- [RECORDS FOR THIS EXERCISE]:
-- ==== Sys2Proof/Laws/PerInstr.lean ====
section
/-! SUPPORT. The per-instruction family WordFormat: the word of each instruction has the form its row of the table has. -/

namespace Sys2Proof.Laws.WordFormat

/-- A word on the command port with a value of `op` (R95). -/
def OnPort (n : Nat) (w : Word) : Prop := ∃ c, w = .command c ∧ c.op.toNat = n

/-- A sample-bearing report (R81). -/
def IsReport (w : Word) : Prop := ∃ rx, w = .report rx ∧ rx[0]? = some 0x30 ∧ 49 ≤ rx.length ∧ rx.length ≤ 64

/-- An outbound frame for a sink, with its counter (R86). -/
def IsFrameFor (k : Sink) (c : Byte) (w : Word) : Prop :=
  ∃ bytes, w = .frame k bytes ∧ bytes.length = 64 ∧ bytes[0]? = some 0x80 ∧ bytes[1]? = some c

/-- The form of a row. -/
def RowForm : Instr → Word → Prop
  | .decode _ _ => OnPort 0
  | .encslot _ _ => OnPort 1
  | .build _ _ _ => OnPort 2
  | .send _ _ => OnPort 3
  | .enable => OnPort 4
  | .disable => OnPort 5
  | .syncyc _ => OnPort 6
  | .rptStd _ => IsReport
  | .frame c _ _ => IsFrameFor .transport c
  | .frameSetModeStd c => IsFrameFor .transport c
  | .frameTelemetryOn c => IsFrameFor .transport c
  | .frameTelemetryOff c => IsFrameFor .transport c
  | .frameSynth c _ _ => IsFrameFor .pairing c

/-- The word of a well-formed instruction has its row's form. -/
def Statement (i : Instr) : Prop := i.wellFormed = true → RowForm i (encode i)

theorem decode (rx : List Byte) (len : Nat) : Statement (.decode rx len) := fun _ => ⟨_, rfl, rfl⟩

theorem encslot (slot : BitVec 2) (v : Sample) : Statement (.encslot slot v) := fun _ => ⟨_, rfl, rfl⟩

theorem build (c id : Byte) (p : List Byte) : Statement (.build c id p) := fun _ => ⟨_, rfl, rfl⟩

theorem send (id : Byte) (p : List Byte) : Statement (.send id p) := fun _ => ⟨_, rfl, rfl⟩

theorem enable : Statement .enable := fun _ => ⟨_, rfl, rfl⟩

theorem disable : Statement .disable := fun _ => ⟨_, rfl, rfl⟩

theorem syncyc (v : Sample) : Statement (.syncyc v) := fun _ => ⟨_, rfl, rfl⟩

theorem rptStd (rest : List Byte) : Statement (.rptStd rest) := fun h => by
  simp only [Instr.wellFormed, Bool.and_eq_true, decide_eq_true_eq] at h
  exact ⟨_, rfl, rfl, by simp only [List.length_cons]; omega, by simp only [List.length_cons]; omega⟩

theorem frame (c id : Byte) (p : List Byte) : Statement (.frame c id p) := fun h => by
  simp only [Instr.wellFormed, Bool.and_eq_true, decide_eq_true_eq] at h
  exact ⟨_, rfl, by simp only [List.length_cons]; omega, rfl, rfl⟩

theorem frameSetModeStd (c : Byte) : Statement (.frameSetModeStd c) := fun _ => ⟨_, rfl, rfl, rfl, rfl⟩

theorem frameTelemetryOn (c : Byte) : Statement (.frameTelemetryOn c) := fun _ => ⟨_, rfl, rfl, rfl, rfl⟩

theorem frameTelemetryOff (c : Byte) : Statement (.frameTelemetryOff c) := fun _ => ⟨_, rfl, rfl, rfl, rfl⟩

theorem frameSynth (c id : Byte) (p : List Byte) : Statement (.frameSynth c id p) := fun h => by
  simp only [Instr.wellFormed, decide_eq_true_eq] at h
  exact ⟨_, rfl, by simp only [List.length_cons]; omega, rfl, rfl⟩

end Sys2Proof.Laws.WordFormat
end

- [ASSIGNED TASK]:
Return every line from the entries above that includes the word "OnPort".

- [EXERCISE OUTPUT]:
def OnPort (n : Nat) (w : Word) : Prop := ∃ c, w = .command c ∧ c.op.toNat = n
  | .decode _ _ => OnPort 0
  | .encslot _ _ => OnPort 1
  | .build _ _ _ => OnPort 2
  | .send _ _ => OnPort 3
  | .enable => OnPort 4
  | .disable => OnPort 5
  | .syncyc _ => OnPort 6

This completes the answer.